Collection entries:

/-! ### Job requests -/

/-- A SUBMIT that passes the checks up to the shortage step (R46, R47, R72) takes the lowest-numbered empty slot (R58).
With enough free volume and empty wait lists it is READY, its needs reserved, at the queue's tail, with JOB-STATE
for its owner, and wakes a PARKING or PARKED line (R149). Otherwise, under WAIT, it holds nothing, joins the tail
of the first short canister's wait list, and CANISTER-WAIT goes to port W; under REFUSE it is refused SHORT with
the figures of R179. With no empty slot it is refused TABLE-FULL. Its body stands as R177 lays it out. The record
written is that of R61, its amounts read and normalised by R2 and R3, its targets by R6, its substep marks by R5 and
R14. The earlier refusals of R71 and R72 come in their order. The field or component named within FORMAT, and that
NO-CLASS names field 4, are the model's choices (log entries 8, 10, 11), and so is that the wake follows the JOB-STATE
(log entry 45). -/
def Obligations.SubmitAdmitsAJobOrMakesItWait : Prop :=
  (∀ (s : State) (p : Port) (tag : Byte) (body : Bytes), p ≠ .w → s.Takes p .submit tag body → SubmitFits s p body →
    ((∀ i, (s.slot i).job ≠ none) → exec (.submit p tag body) s = .next (s.replied p .submit tag [0x07, 0, 0])) ∧
    ∀ i : Fin 24, (∀ k, k < i → (s.slot k).job ≠ none) → (s.slot i).job = none →
      let h : Handle := ⟨i, (s.slot i).gen⟩
      let j := newJob s p (submitBody body)
      let fits := fun c : Component => 0 < j.need c → s.waitList c.pos = [] ∧ j.need c * (s.can c.pos).kept.q ≤ s.freeVol c.pos
      ((∀ c ∈ j.comps, fits c) →
        exec (.submit p tag body) s = .next
          ((((((s.popHold p).putJob h
            { j with state := .ready, comps := j.comps.map fun c : Component => { c with reserved := c.reserved + j.need c } }).joinQueue
              h).notify p (.jobState h .ready .admitted)).wake).select.answered p .submit tag
                [byte i.val, byte h.gen, 2, 0, 0])) ∧
      (∀ pre c post, j.comps = pre ++ c :: post → (∀ x ∈ pre, fits x) → ¬ fits c →
        (u8 body 41 = 0 →
          exec (.submit p tag body) s = .next
            (((((((s.popHold p).putJob h { j with state := .waitingStock }).setWait c.pos (s.waitList c.pos ++ [h])).notify
              .w (.canisterWait c.pos h (j.need c) (j.need c * (s.can c.pos).kept.q))).notify p
                (.jobState h .waitingStock .stockWait)).select).answered p .submit tag
                  [byte i.val, byte h.gen, 1, 1, byte c.pos.val])) ∧
        (u8 body 41 = 1 →
          exec (.submit p tag body) s = .next (s.replied p .submit tag
            ([0x09, 0, 0, byte c.pos.val] ++ be 4 (s.freeVol c.pos) ++ be 8 (j.need c * (s.can c.pos).kept.q) ++
              [flag !(s.waitList c.pos).isEmpty]))))) ∧
  -- the fields of the body
  (∀ (orderRef colour base cls : Text) (vref n sub out non lot short : Nat) (es : List CompEntry),
    orderRef.length = 12 → colour.length = 16 → base.length = 4 → cls.length = 2 → vref < 65536 → n < 256 →
    sub < 256 → out < 256 → non < 256 → lot < 256 → short < 256 → es.length < 256 →
    (∀ e ∈ es, e.code.length = 3 ∧ e.amount.length = 7 ∧ e.scale < 256) →
    submitBody (orderRef ++ colour ++ base ++ cls ++ be 2 vref ++
      [byte n, byte sub, byte out, byte non, byte lot, byte short, byte es.length] ++
      es.flatMap fun e => e.code ++ e.amount ++ [byte e.scale]) =
      { orderRef := orderRef, colour := colour, base := base, cls := cls, vref := vref, n := n, dSubstep := sub
        dWeighOut := out, dWeighNone := non, dLotBreak := lot, shortage := short, comps := es }) ∧
  (∀ (f : Text) (d : Nat), parseAmount f = some d ↔ ∃ (ds : List Nat) (k : Nat), ds ≠ [] ∧ (∀ x ∈ ds, x ≤ 9) ∧
    f = ds.map (fun x => byte (0x30 + x)) ++ List.replicate k 0x20 ∧ d = ds.foldl (fun v x => 10 * v + x) 0) ∧
  -- the record that admission writes, and the need of a component
  (∀ (s : State) (p : Port) (r : SubmitBody) (t : TinClass), s.CodesOk → (s.classes.map fun c => c.code).Nodup →
    t ∈ s.classes → t.code = r.cls → (∀ e ∈ r.comps, ∃ q, (s.can q).kept.installed = true ∧ (s.can q).kept.code = e.code) →
    let choice := fun n : Nat => if n = 0 then Disposition.mark else .stop
    ∃ cs : List Component, newJob s p r =
      { owner := p, orderRef := r.orderRef, colour := r.colour, base := r.base, cls := r.cls, vref := r.vref, n := r.n
        comps := cs, dSubstep := choice r.dSubstep, dWeighOut := choice r.dWeighOut, dWeighNone := choice r.dWeighNone
        dLotBreak := choice r.dLotBreak, shortage := if r.shortage = 0 then .wait else .refuse, state := .waitingStock
        counted := 0, started := 0, delivered := 0, expiries := 0, pendingRe := none, cause := none
        results := (List.range r.n).map fun i =>
          { index := i + 1, outcome := .pending, attempts := 0, steps := none, expected := none, net := none
            marks := none, lane := none } } ∧ cs.length = r.comps.length ∧
      ∀ (i : Nat) (e : CompEntry) (q : Pos) (d : Nat), r.comps[i]? = some e → (s.can q).kept.installed = true →
        (s.can q).kept.code = e.code → parseAmount e.amount = some d →
        let exact := e.micro d * 1000 * t.fill
        cs[i]? = some
          { pos := q, code := e.code, amount := e.amount, scale := e.scale, a := e.micro d, exact := exact
            qSnap := (s.can q).kept.q, cum := 0
            substep := decide ((0 < d ∧ e.micro d = 0) ∨ (0 < exact ∧ exact < (s.can q).kept.q * r.vref))
            lotSnap := (s.can q).kept.lot, reserved := 0, lotBreak := false }) ∧
  (∀ s : State, s.jobs = (List.finRange 24).filterMap fun i =>
    (s.slot i).job.map fun j => ((⟨i, (s.slot i).gen⟩ : Handle), j)) ∧
  (∀ (j : Job) (c : Component),
    j.need c = (2 * j.n * c.exact + c.qSnap * j.vref) / (2 * (c.qSnap * j.vref))) ∧
  -- the refusals up to POOL-FULL, in their order
  ∀ (s : State) (p : Port) (tag : Byte) (body : Bytes), p ≠ .w → s.Takes p .submit tag body →
    let r := submitBody body
    let refused := fun detail : Bytes => exec (.submit p tag body) s = .next (s.replied p .submit tag detail)
    let sized := 1 ≤ u8 body 42 ∧ u8 body 42 ≤ 6 ∧ body.length = 43 + 11 * u8 body 42
    let fitsTo := fun k : Nat => ∀ i e, i < k → r.comps[i]? = some e → e.Fits (r.comps.take i)
    let held := fun e : CompEntry => ∃ q, (s.can q).kept.installed = true ∧ (s.can q).kept.code = e.code
    (43 ≤ body.length → u8 body 42 = 0 ∨ 6 < u8 body 42 → refused [0x02, 12, 0]) ∧
    (body.length < 43 ∨ (1 ≤ u8 body 42 ∧ u8 body 42 ≤ 6 ∧ body.length ≠ 43 + 11 * u8 body 42) →
      refused [0x02, 0, 0]) ∧
    (sized →
      (∀ pre f post, r.fields = pre ++ (f, false) :: post → (∀ x ∈ pre, x.2 = true) → refused [0x02, byte f, 0]) ∧
      ((∀ x ∈ r.fields, x.2 = true) →
        (∀ i e, r.comps[i]? = some e → fitsTo i → ¬ e.Fits (r.comps.take i) → refused [0x02, 0, byte (i + 1)]) ∧
        (fitsTo 6 →
          (r.vref < 250 ∨ 20000 < r.vref → refused [0x03, 5, 0]) ∧
          (250 ≤ r.vref → r.vref ≤ 20000 →
            (r.n = 0 ∨ 99 < r.n → refused [0x03, 6, 0]) ∧
            (1 ≤ r.n → r.n ≤ 99 →
              let large := fun e : CompEntry => ∃ d, parseAmount e.amount = some d ∧ 2000000 < e.micro d
              (∀ i e, r.comps[i]? = some e → large e → (∀ x ∈ r.comps.take i, ¬ large x) →
                refused [0x03, 0, byte (i + 1)]) ∧
              ((∀ e ∈ r.comps, ¬ large e) →
                ((∀ c ∈ s.classes, c.code ≠ r.cls) → refused ([0x0C, 4, 0] ++ r.cls)) ∧
                ∀ pre t post, s.classes = pre ++ t :: post → (∀ c ∈ pre, c.code ≠ r.cls) → t.code = r.cls →
                  (∀ i e, r.comps[i]? = some e → ¬ held e → (∀ x ∈ r.comps.take i, held x) →
                    refused [0x0D, 0, byte (i + 1)]) ∧
                  ((∀ e ∈ r.comps, held e) →
                    let j := newJob s p r
                    let sum := (j.comps.map fun c => c.exact).sum
                    let free := 400 - (s.jobs.map fun x => x.2.n).sum
                    (r.dSubstep = 1 → ∀ (i : Nat) (c : Component), j.comps[i]? = some c → c.substep = true →
                      (∀ x ∈ j.comps.take i, x.substep = false) → refused [0x0B, 0, byte (i + 1)]) ∧
                    (r.dSubstep = 0 ∨ (∀ c ∈ j.comps, c.substep = false) →
                      (t.headroom * 1000000 * r.vref < sum →
                        refused ([0x0A, 0, 0] ++ be 8 ((2 * sum + r.vref) / (2 * r.vref)) ++
                          be 4 (t.headroom * 1000000))) ∧
                      (sum ≤ t.headroom * 1000000 * r.vref →
                        ((∀ i, (s.slot i).job ≠ none) → refused [0x07, 0, 0]) ∧
                        ((∃ i, (s.slot i).job = none) → free < r.n → refused ([0x08, 0, 0] ++ be 2 free)))))))))))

* What is expected
Above are the entries. Copy exactly the part that opens with the line containing "comps := cs, dSubstep" and closes with the line containing "marks := none, lane", and no more.

* Reply to the task
        comps := cs, dSubstep := choice r.dSubstep, dWeighOut := choice r.dWeighOut, dWeighNone := choice r.dWeighNone
        dLotBreak := choice r.dLotBreak, shortage := if r.shortage = 0 then .wait else .refuse, state := .waitingStock
        counted := 0, started := 0, delivered := 0, expiries := 0, pendingRe := none, cause := none
        results := (List.range r.n).map fun i =>
          { index := i + 1, outcome := .pending, attempts := 0, steps := none, expected := none, net := none
            marks := none, lane := none } } ∧ cs.length = r.comps.length ∧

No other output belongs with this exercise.